» What is needed:
Up to and including the line with "def DstS64 (w", repeat every line of the listing exactly, beginning at the first.
*** Dataset extract ***
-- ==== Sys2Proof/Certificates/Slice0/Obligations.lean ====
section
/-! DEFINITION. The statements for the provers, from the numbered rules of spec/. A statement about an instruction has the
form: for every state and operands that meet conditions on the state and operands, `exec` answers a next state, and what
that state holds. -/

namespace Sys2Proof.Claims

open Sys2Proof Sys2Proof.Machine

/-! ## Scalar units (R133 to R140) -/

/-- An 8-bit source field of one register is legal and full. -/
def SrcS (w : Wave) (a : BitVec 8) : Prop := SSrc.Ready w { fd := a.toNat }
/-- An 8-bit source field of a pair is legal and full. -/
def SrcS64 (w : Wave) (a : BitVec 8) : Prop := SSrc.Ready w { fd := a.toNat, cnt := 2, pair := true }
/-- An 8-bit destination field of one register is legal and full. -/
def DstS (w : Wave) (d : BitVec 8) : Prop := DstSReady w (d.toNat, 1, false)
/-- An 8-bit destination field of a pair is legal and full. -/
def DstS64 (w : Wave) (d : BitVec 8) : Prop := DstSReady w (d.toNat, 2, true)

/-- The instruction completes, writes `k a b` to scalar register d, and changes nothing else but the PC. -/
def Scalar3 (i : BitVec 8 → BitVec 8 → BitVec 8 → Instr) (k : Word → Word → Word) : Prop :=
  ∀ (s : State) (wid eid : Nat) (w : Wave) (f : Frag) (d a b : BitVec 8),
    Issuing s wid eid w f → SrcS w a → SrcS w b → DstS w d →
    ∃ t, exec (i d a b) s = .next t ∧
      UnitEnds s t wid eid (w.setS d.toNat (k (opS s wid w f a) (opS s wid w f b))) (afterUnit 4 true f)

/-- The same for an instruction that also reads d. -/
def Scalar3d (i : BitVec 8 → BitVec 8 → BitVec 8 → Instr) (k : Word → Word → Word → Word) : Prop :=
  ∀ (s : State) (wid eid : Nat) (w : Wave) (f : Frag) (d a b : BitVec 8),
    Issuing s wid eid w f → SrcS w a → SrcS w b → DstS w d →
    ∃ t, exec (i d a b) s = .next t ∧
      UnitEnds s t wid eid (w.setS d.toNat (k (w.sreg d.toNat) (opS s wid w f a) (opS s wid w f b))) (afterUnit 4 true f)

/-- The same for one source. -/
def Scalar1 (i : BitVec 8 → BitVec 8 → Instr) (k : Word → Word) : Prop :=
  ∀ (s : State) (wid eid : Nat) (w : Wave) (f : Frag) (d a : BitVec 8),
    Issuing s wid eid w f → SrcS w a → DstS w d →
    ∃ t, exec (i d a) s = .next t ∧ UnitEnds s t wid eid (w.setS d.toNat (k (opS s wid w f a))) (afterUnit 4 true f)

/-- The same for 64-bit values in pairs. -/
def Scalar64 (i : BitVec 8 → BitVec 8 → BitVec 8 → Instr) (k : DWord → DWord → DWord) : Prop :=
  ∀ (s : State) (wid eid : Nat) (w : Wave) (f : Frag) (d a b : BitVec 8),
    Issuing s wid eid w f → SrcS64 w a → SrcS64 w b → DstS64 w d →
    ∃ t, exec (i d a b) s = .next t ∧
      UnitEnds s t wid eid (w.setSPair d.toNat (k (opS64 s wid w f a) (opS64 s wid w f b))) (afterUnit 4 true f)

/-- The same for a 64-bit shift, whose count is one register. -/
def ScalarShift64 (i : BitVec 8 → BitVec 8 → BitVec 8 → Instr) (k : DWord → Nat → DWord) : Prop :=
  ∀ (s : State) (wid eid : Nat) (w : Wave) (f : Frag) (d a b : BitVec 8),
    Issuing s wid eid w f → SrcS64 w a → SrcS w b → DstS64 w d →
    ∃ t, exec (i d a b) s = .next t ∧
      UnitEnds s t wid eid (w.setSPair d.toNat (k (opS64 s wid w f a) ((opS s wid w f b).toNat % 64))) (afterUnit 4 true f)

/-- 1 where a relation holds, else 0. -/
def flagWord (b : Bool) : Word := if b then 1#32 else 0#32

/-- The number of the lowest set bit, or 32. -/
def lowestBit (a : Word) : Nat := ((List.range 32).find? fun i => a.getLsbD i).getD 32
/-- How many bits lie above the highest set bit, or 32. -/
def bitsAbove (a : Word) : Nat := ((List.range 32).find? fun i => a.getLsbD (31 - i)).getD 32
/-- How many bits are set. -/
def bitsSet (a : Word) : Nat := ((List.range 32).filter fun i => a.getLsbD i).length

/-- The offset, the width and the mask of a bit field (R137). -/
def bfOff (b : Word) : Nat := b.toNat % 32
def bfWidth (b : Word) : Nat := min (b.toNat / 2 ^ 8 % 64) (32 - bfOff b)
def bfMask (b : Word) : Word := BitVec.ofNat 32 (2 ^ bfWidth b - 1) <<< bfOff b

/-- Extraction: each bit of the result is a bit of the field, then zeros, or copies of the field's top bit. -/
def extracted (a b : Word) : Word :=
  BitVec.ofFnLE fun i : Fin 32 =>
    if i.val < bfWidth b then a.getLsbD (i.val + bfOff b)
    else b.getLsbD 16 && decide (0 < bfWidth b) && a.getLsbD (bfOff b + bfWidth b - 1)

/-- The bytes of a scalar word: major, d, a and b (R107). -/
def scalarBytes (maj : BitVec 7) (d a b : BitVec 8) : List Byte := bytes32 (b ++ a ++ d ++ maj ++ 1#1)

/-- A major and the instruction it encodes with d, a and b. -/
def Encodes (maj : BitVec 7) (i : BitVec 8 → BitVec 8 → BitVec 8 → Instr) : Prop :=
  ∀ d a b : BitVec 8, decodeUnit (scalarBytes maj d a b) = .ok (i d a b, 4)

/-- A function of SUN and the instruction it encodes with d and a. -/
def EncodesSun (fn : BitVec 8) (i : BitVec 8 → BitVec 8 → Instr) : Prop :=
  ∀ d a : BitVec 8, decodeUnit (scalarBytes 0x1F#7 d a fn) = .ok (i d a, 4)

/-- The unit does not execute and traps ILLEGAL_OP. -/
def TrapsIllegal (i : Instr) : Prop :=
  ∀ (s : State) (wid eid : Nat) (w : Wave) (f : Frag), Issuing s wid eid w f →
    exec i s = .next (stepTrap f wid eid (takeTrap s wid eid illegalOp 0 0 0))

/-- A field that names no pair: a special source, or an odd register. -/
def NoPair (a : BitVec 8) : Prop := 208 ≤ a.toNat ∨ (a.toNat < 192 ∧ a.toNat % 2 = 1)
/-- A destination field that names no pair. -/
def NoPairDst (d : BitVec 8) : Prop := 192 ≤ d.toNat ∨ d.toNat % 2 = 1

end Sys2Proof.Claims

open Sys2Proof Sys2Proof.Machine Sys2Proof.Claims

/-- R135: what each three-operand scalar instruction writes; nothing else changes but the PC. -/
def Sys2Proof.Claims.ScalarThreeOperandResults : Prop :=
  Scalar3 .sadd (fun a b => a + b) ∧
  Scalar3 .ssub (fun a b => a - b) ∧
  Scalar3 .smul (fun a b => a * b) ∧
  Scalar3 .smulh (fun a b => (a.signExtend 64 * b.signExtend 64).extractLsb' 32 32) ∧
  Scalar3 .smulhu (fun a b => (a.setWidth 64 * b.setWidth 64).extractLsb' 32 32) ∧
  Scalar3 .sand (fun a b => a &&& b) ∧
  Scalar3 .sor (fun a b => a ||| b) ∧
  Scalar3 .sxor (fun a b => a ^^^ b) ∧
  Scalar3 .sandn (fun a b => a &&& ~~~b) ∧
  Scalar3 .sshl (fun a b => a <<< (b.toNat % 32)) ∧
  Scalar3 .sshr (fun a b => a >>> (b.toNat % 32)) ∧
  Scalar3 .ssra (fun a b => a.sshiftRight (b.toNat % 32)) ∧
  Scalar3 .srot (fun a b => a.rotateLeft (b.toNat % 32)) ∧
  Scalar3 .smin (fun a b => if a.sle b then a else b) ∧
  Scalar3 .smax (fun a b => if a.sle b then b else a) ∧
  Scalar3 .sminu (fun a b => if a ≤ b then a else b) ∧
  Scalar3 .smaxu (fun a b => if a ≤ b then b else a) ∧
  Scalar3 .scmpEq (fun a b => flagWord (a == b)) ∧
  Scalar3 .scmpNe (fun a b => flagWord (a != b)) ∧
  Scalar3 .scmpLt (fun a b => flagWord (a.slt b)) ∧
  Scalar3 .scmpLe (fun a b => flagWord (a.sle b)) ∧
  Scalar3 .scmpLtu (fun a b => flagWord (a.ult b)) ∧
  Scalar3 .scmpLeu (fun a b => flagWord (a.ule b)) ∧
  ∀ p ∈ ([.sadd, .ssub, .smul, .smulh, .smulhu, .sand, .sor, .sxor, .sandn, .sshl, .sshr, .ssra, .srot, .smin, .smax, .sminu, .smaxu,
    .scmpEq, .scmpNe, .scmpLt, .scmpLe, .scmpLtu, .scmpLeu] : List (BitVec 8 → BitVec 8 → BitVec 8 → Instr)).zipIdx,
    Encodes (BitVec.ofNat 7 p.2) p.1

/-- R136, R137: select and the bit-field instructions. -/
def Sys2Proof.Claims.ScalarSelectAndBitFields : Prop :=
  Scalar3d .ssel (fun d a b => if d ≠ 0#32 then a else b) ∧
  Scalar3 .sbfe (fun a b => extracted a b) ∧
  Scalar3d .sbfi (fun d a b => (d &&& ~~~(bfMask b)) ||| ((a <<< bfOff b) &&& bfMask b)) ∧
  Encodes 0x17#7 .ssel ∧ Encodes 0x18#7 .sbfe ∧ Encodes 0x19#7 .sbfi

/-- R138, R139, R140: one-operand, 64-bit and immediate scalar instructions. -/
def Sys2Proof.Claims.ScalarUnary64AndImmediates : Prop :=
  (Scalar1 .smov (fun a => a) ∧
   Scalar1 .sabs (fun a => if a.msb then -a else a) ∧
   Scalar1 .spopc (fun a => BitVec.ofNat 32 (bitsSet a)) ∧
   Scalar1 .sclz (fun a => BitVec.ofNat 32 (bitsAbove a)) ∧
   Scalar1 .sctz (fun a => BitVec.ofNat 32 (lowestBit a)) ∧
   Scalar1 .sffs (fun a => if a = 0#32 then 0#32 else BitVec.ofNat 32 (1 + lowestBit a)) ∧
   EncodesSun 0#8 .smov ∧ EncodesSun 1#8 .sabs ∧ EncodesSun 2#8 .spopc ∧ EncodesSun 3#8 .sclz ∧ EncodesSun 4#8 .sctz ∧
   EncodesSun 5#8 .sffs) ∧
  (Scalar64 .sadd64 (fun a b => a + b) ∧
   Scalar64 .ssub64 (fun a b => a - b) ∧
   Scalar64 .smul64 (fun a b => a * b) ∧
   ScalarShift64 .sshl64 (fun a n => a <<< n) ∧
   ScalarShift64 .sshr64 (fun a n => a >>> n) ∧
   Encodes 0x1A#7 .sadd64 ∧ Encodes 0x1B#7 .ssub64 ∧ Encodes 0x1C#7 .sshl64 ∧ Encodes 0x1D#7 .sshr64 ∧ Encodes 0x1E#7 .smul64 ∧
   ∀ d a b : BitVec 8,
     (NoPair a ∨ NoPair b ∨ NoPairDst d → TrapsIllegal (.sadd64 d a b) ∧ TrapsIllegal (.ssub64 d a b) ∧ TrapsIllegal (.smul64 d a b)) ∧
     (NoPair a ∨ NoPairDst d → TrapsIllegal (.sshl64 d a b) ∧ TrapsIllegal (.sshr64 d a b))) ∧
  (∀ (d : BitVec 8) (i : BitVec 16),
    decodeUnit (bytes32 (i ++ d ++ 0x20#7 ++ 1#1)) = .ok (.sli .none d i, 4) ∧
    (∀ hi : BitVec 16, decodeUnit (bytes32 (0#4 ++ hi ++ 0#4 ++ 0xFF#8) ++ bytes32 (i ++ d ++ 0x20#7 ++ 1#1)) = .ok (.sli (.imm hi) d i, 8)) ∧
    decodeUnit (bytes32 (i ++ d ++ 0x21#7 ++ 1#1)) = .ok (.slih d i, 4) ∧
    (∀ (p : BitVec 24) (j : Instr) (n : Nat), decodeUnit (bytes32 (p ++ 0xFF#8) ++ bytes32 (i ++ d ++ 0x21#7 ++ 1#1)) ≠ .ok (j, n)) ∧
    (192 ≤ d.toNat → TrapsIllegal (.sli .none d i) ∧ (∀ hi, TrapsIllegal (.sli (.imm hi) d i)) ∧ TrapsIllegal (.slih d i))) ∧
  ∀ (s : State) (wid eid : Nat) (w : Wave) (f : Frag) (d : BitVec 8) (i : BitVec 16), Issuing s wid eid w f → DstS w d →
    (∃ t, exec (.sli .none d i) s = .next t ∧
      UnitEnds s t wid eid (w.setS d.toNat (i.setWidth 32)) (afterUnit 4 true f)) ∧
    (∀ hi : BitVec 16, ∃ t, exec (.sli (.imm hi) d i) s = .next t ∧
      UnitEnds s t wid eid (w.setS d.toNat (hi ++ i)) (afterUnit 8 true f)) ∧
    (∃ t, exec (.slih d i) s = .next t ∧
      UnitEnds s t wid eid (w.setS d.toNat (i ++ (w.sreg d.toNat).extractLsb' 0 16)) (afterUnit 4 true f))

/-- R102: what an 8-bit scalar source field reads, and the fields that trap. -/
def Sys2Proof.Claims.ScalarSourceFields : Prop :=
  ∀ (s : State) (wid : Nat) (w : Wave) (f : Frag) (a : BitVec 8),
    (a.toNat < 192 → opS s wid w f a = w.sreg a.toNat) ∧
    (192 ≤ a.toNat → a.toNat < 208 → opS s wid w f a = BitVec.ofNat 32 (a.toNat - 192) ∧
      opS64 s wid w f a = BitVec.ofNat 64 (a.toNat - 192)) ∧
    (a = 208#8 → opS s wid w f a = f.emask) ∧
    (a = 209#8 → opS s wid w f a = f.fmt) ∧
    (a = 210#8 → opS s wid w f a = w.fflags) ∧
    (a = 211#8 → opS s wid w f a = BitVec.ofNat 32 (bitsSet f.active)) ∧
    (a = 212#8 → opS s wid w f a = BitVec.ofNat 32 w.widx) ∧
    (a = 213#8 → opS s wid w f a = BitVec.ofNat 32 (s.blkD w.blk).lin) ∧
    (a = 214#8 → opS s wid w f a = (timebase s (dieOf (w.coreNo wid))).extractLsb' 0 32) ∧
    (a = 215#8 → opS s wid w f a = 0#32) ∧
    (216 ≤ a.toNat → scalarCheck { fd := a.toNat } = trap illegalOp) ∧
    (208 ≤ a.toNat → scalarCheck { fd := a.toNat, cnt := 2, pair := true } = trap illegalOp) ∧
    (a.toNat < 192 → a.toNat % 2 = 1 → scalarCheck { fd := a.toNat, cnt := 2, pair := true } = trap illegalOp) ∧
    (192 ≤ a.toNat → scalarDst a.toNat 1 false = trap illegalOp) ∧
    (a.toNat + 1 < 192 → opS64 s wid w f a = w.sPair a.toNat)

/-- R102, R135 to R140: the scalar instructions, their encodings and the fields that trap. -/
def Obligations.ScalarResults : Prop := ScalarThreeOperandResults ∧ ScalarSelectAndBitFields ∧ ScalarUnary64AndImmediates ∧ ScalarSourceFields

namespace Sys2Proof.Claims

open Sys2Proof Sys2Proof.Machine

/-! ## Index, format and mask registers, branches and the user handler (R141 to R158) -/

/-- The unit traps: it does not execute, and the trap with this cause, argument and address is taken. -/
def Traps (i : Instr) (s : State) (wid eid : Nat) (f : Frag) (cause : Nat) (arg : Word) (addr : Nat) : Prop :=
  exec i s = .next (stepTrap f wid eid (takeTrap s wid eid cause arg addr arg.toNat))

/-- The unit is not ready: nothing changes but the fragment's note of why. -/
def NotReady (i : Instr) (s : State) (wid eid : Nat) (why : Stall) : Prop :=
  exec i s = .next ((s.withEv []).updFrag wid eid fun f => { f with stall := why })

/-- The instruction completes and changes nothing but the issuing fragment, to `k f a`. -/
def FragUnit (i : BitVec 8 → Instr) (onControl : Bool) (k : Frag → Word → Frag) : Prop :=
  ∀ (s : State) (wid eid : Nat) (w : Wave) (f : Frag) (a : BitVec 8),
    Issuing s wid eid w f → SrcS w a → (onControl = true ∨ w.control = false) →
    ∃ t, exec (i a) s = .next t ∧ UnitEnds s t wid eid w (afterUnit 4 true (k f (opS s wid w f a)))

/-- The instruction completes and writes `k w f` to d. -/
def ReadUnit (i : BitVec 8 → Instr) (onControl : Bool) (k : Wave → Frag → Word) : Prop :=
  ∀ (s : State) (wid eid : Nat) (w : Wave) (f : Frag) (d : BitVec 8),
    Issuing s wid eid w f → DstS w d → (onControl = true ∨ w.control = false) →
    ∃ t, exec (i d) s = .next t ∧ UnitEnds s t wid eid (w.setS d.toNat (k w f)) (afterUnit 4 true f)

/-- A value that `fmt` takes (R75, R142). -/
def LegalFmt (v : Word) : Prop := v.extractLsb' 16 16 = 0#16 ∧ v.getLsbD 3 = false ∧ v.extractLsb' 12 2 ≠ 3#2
*** End of Dataset extract ***
» Result of this exercise:
-- ==== Sys2Proof/Certificates/Slice0/Obligations.lean ====
section
/-! DEFINITION. The statements for the provers, from the numbered rules of spec/. A statement about an instruction has the
form: for every state and operands that meet conditions on the state and operands, `exec` answers a next state, and what
that state holds. -/

namespace Sys2Proof.Claims

open Sys2Proof Sys2Proof.Machine

/-! ## Scalar units (R133 to R140) -/

/-- An 8-bit source field of one register is legal and full. -/
def SrcS (w : Wave) (a : BitVec 8) : Prop := SSrc.Ready w { fd := a.toNat }
/-- An 8-bit source field of a pair is legal and full. -/
def SrcS64 (w : Wave) (a : BitVec 8) : Prop := SSrc.Ready w { fd := a.toNat, cnt := 2, pair := true }
/-- An 8-bit destination field of one register is legal and full. -/
def DstS (w : Wave) (d : BitVec 8) : Prop := DstSReady w (d.toNat, 1, false)
/-- An 8-bit destination field of a pair is legal and full. -/
def DstS64 (w : Wave) (d : BitVec 8) : Prop := DstSReady w (d.toNat, 2, true)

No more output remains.